1. Inspection points
1. Binary search can be used not only in ordered sequences, but also in unordered sequences, as long as each search is satisfied, the search range will be reduced by half.
2. Pay attention to the initial conditions of the loop, the boundary value, and the processing of dividing points to ensure that the loop will not fail to terminate.
3. Classical writing of dividing point: (p+r)/2, safe writing: r-(rp)/2 or p+(rp)/2
2. Local minima problem
Local minimum: in an unordered sequence, and any two adjacent elements are not equal, satisfy arr[i]<arr[i+1] and arr[i]<arr[i-1] The element arr[i] is called a local minimum.
How to find:
1. Return when arr is empty or length is 1.

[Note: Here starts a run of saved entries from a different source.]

theorem State.halfFail_keeps {r : State} {s : State} {u : Unit3} {inj : Bool} (h : Keeps r s) : Keeps r
    (State.halfFail s u inj) := by
  unfold State.halfFail
  try dsimp only
  repeat' (with_reducible first
        | assumption | apply State.faultIn_keeps | apply Keeps.ite)

theorem State.phaseFail_keeps {r : State} {s : State} {rail phase : Nat} (h : Keeps r s) : Keeps r (State.phaseFail
    s rail phase) := by
  unfold State.phaseFail
  try dsimp only
  repeat' ((with_reducible refine Keeps.upd ?_ rfl); first | with_reducible assumption | with_reducible apply State.faultIn_keeps | with_reducible apply Keeps.ite | with_reducible apply Keeps.foldl)

theorem State.failUnit_keeps {r : State} {s : State} {u : Unit3} {inj : Bool} (h : Keeps r s) : Keeps r
    (State.failUnit s u inj) := by
  unfold State.failUnit
  try dsimp only
  repeat' (first
      | (with_reducible first
        | assumption | apply State.sliceFail_keeps | apply State.ddcFail_keeps | apply State.pipeFail_keeps
        | apply State.coreFail_keeps | apply State.voterFail_keeps | apply State.pairHalt_keeps
        | apply State.losePc_keeps | apply State.loseStack_keeps | apply State.sideFail_keeps
        | apply State.laneDown_keeps | apply State.portFail_keeps | apply State.pcieLaneFail_keeps
        | apply State.oscFail_keeps | apply State.sampleFail_keeps | apply State.phaseFail_keeps
        | apply State.scanoutFail_keeps | apply State.tiuFail_keeps | apply State.halfFail_keeps)
      | split)

theorem State.domainStops_keeps {r : State} {s : State} {pair : Nat} (h : Keeps r s) : Keeps r (State.domainStops s
    pair) := by
  unfold State.domainStops
  try dsimp only
  repeat' (first
      | (with_reducible first
        | assumption | apply State.loseStack_keeps | apply State.pairHalt_keeps | apply State.bitsLost_keeps
        | apply State.linkDown_keeps | apply Keeps.ite | apply Keeps.foldl)
      | (intro _ _ _))

theorem State.unitBack_keeps {r : State} {s : State} {u : Unit3} (h : Keeps r s) : Keeps r (State.unitBack s u) := by
  unfold State.unitBack
  try dsimp only
  repeat' (first
      | ((with_reducible refine Keeps.upd ?_ rfl); first | with_reducible assumption | with_reducible apply State.setInput_keeps | with_reducible apply State.setStack_keeps | with_reducible apply State.setPe_keeps | with_reducible apply State.setPort_keeps | with_reducible apply State.setSample_keeps | with_reducible apply State.setTiuGroup_keeps | with_reducible apply Keeps.ite | with_reducible apply Keeps.foldl)
      | split)

theorem State.calFault_keeps {r : State} {s : State} {cls index : Nat} (h : Keeps r s) : Keeps r (State.calFault s
    cls index) := by
  unfold State.calFault
  try dsimp only
  repeat' (first
      | (with_reducible first
        | assumption | apply State.calFailed_keeps | apply State.sliceFail_keeps | apply State.tiuFail_keeps
        | apply State.laneDown_keeps | apply State.losePc_keeps | apply State.outOfScope_keeps)
      | split)

theorem State.calOne_keeps {r : State} {s : State} {cls : Nat} {failed : List Nat} {values : List (Nat × Nat)}
    {index : Nat} (h : Keeps r s) : Keeps r (State.calOne s cls failed values index) := by
  unfold State.calOne
  try dsimp only
  repeat' (with_reducible first
        | assumption | apply State.calFault_keeps | apply State.calTrim_keeps | apply Keeps.ite)

theorem State.calUnits_keeps {r : State} {s : State} {cls : Nat} {units failed : List Nat} {values : List (Nat ×
    Nat)} (h : Keeps r s) : Keeps r (State.calUnits s cls units failed values) := by
  unfold State.calUnits
  try dsimp only
  repeat' (first
      | (with_reducible first
        | assumption | apply State.calOne_keeps | apply Keeps.foldl)
      | (intro _ _ _))
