theorem trellisDiscover_keeps {r : State} {c : Cmd} {s : State} (h : Keeps r s) : VerbOut.Keeps r (trellisDiscover c
    s) := by
  unfold trellisDiscover
  try dsimp only
  repeat' (first
      | (with_reducible first
        | assumption | apply State.peTrain_keeps | exact VerbOut.keeps_fail | apply VerbOut.keeps_running
        | apply Keeps.foldl)
      | (refine State.declare_keeps ?_ (by with_reducible assumption)) | split)

theorem trellisGetStatus_keeps {r : State} {c : Cmd} {s : State} (h : Keeps r s) : VerbOut.Keeps r (trellisGetStatus
    c s) := by
  unfold trellisGetStatus
  try dsimp only
  repeat' (first
      | (with_reducible first
        | assumption | apply State.drawFree_keeps | apply State.peSendR_keeps | exact VerbOut.keeps_fail
        | apply VerbOut.keeps_data | apply VerbOut.keeps_running | apply VerbOut.keeps_ite | apply Keeps.foldl)
      | (intro _ _ _))

theorem trellisConfigureCapture_keeps {r : State} {c : Cmd} {s : State} (h : Keeps r s) : VerbOut.Keeps r
    (trellisConfigureCapture c s) := by
  unfold trellisConfigureCapture
  try dsimp only
  repeat' (first
      | (with_reducible first
        | assumption | apply State.setSite_keeps | exact VerbOut.keeps_fail | apply VerbOut.keeps_done)
      | (refine State.allot_keeps ?_ (by with_reducible assumption)) | (cases ‹some (_ : State) = some _›)
      | split at ‹(_ : Option State) = some _› | split)

theorem trellisDeskew_keeps {r : State} {c : Cmd} {s : State} (h : Keeps r s) : VerbOut.Keeps r (trellisDeskew c s)
    := by
  unfold trellisDeskew
  try dsimp only
  repeat' (first
      | (with_reducible first
        | assumption | apply State.measureAll_keeps | apply State.sendRoute_keeps | exact VerbOut.keeps_fail
        | exact VerbOut.keeps_wait | apply VerbOut.keeps_dataIfAsked | apply VerbOut.keeps_running)
      | split)

theorem sysQueryReady_keeps {r : State} {c : Cmd} {s : State} (h : Keeps r s) : VerbOut.Keeps r (sysQueryReady c s)
    := by
  unfold sysQueryReady
  try dsimp only
  repeat' (with_reducible first
        | assumption | exact VerbOut.keeps_fail | exact VerbOut.keeps_wait | apply VerbOut.keeps_done
        | apply VerbOut.keeps_ite)

theorem sysGetInfo_keeps {r : State} {c : Cmd} {s : State} (h : Keeps r s) : VerbOut.Keeps r (sysGetInfo c s) := by
  unfold sysGetInfo
  try dsimp only
  repeat' (with_reducible first
        | assumption | exact VerbOut.keeps_fail | apply VerbOut.keeps_data | apply VerbOut.keeps_ite)

theorem sysNop_keeps {r : State} {c0 : Cmd} {s : State} (h : Keeps r s) : VerbOut.Keeps r (sysNop c0 s) := by
  unfold sysNop
  try dsimp only
  repeat' (with_reducible first
        | assumption | apply VerbOut.keeps_done)

theorem sysResetFunction_keeps {r : State} {c : Cmd} {s : State} (h : Keeps r s) : VerbOut.Keeps r (sysResetFunction
    c s) := by
  unfold sysResetFunction
  try dsimp only
  repeat' (first
      | (with_reducible first
        | assumption | apply State.clearReady_keeps | apply State.forgive_keeps | apply State.markStarted_keeps
        | apply State.resetQuiesce_keeps | apply State.restDone_keeps | exact VerbOut.keeps_fail
        | apply VerbOut.keeps_running | apply Keeps.foldl)
      | (intro _ _ _) | split)

theorem idScan_keeps {r : State} {mems : List (Nat × List Byte)} {stuck : List Nat} {c : Cmd} {s : State} (h : Keeps
    r s) : VerbOut.Keeps r (idScan mems stuck c s) := by
  unfold idScan
  try dsimp only
  repeat' (with_reducible first
        | assumption | apply State.scanBuses_keeps | apply State.writeResult_keeps | exact VerbOut.keeps_fail
        | apply VerbOut.keeps_done | apply VerbOut.keeps_ite | apply Keeps.ite)

theorem idReadRecord_keeps {r : State} {mem : Option (List Byte)} {stuck : Bool} {c : Cmd} {s : State} (h : Keeps r
    s) : VerbOut.Keeps r (idReadRecord mem stuck c s) := by
  unfold idReadRecord
  try dsimp only
  repeat' (with_reducible first
        | assumption | exact VerbOut.keeps_fail | apply VerbOut.keeps_data | apply VerbOut.keeps_ite)

theorem faultReadLog_keeps {r : State} {c : Cmd} {s : State} (h : Keeps r s) : VerbOut.Keeps r (faultReadLog c s) := by
  unfold faultReadLog
  try dsimp only
  repeat' (with_reducible first
        | assumption | exact VerbOut.keeps_fail | apply VerbOut.keeps_data | apply VerbOut.keeps_ite)

theorem faultInject_keeps {r : State} {c : Cmd} {s : State} (h : Keeps r s) : VerbOut.Keeps r (faultInject c s) := by
  unfold faultInject
  try dsimp only
  repeat' (with_reducible first
        | assumption | apply State.failUnit_keeps | exact VerbOut.keeps_fail | exact VerbOut.keeps_wait
        | apply VerbOut.keeps_done | apply VerbOut.keeps_running | apply VerbOut.keeps_ite)

theorem faultClearLog_keeps {r : State} {c : Cmd} {s : State} (h : Keeps r s) : VerbOut.Keeps r (faultClearLog c s)
    := by
  unfold faultClearLog
  try dsimp only
  repeat' (first
      | (with_reducible first
        | exact VerbOut.keeps_fail | apply VerbOut.keeps_done | apply VerbOut.keeps_running
        | apply VerbOut.keeps_ite)
      | ((with_reducible refine Keeps.upd ?_ rfl); first | with_reducible assumption | with_reducible exact Keeps.refl _ | with_reducible apply Keeps.ite | with_reducible apply Keeps.foldl))

theorem calRun_keeps {r : State} {failed : List Nat} {values : List (Nat × Nat)} {c : Cmd} {s : State} (h : Keeps r
    s) : VerbOut.Keeps r (calRun failed values c s) := by
  unfold calRun
  try dsimp only
  repeat' (first
      | (with_reducible first
        | assumption | apply State.calUnits_keeps | apply State.calPins_keeps | apply State.evCalDone_keeps
        | exact VerbOut.keeps_fail | exact VerbOut.keeps_wait | apply VerbOut.keeps_done
        | apply VerbOut.keeps_running)
      | split)

theorem calGetRecord_keeps {r : State} {c : Cmd} {s : State} (h : Keeps r s) : VerbOut.Keeps r (calGetRecord c s) := by
  unfold calGetRecord
  try dsimp only
  repeat' (with_reducible first
        | assumption | exact VerbOut.keeps_fail | apply VerbOut.keeps_data | apply VerbOut.keeps_ite)

theorem calSetSchedule_keeps {r : State} {c : Cmd} {s : State} (h : Keeps r s) : VerbOut.Keeps r (calSetSchedule c
    s) := by
  unfold calSetSchedule
  try dsimp only
  repeat' (first
      | (with_reducible first
        | exact VerbOut.keeps_fail | apply VerbOut.keeps_done | apply VerbOut.keeps_ite)
      | ((with_reducible refine Keeps.upd ?_ rfl); first | with_reducible assumption | with_reducible exact Keeps.refl _ | with_reducible apply Keeps.ite | with_reducible apply Keeps.foldl))

theorem secGetCertificate_keeps {r : State} {c : Cmd} {s : State} (h : Keeps r s) : VerbOut.Keeps r
    (secGetCertificate c s) := by
  unfold secGetCertificate
  try dsimp only
  repeat' (with_reducible first
        | assumption | exact VerbOut.keeps_fail | apply VerbOut.keeps_data | apply VerbOut.keeps_ite)

theorem secAttest_keeps {r : State} {c : Cmd} {s : State} (h : Keeps r s) : VerbOut.Keeps r (secAttest c s) := by
  unfold secAttest
  try dsimp only
  repeat' (with_reducible first
        | assumption | apply VerbOut.keeps_data)

theorem secUpdateFirmware_keeps {r : State} {image : List Byte} {blown : Nat} {c : Cmd} {s : State} (h : Keeps r s)
    : VerbOut.Keeps r (secUpdateFirmware image blown c s) := by
  unfold secUpdateFirmware
  try dsimp only
  repeat' (first
      | (with_reducible first
        | assumption | apply State.hostLoad_keeps | apply State.stage_keeps | apply State.blowFuses_keeps
        | apply State.setSec_keeps | apply State.restartBegin_keeps | exact VerbOut.keeps_fail
        | apply VerbOut.keeps_done | apply VerbOut.keeps_running)
      | split)

theorem secSetOwnerKey_keeps {r : State} {c : Cmd} {s : State} (h : Keeps r s) : VerbOut.Keeps r (secSetOwnerKey c
    s) := by
  unfold secSetOwnerKey
  try dsimp only
  repeat' (with_reducible first
        | assumption | apply State.setCounter_keeps | apply State.setSec_keeps | exact VerbOut.keeps_fail
        | apply VerbOut.keeps_done | apply VerbOut.keeps_ite)

theorem writeElements_wf {x : Ctx} {m : Memory} {base i : Nat} {l : List (List Byte)} (h : m.wf = true) :
    (writeElements x m base i l).wf = true := by
  induction l generalizing m i with
  | nil => exact h
  | cons b l ih =>
    unfold writeElements
    refine ih ?_
    split
    · exact h
    · exact Memory.writeBytes_wf _ _ h

theorem State.ringAfter_wf {s : State} {x : Ctx} {first : Nat} {els : List Element} {m : Memory} (h : m.wf = true) :
    (s.ringAfter x first els m).wf = true := by
  unfold State.ringAfter
  split
  · dsimp only
    refine Memory.foldl_wf (fun m e k => ?_) h
    split
    · exact k
    · exact Memory.writeBytes_wf _ _ k
  · exact h

theorem State.lostGaps_keeps {r s : State} {n : Nat} {elements : List Element} {endTick : Nat} (h : Keeps r s) :
    Keeps r (s.lostGaps n elements endTick) :=
  Keeps.ite h (Keeps.foldl (fun _ _ k => State.addGap_keeps k) h)

theorem State.segmentStore_keeps {r s : State} {n place : Nat} {elements : List Element} (h : Keeps r s) :
    Keeps r (s.segmentStore n place elements).1 := by
  unfold State.segmentStore
  dsimp only
  refine State.keepCellar_keeps ?_ State.ringAfter_wf
  split
  · exact State.handToFlow_keeps (State.lostGaps_keeps (State.settleGaps_keeps h))
  · exact State.keepCellar_keeps (State.lostGaps_keeps (State.settleGaps_keeps h)) fun e =>
      Memory.writeBytes_wf _ _ (writeElements_wf e)

theorem ringWrite_wf {m : Memory} {base size k : Nat} {b : List Byte} (h : m.wf = true) : (ringWrite m base size k
    b).wf = true :=
  Memory.writeBytes_wf _ _ (Memory.writeBytes_wf _ _ h)

end Sys2Proof.Machine
end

2. Determine the situation of the two ends
Returns immediately if one of the endpoint values is a local minimum.
3. Neither side of the endpoint is a local minimum, as follows, discuss the midpoint mid.
4. The case of the middle point
1. When it belongs to case 2, return mid directly.
2. Otherwise, such as the two sides of 3 and the left side of 4, there is a local minimum ratio, because the adjacent elements are different, taking the left side of 4 as an example,
On the left side of mid, once there is a rising point, this point is the local minimum, otherwise if it keeps descending to the left, arr[1] is the local minimum.
3. Case 5 not shown refers to case 4.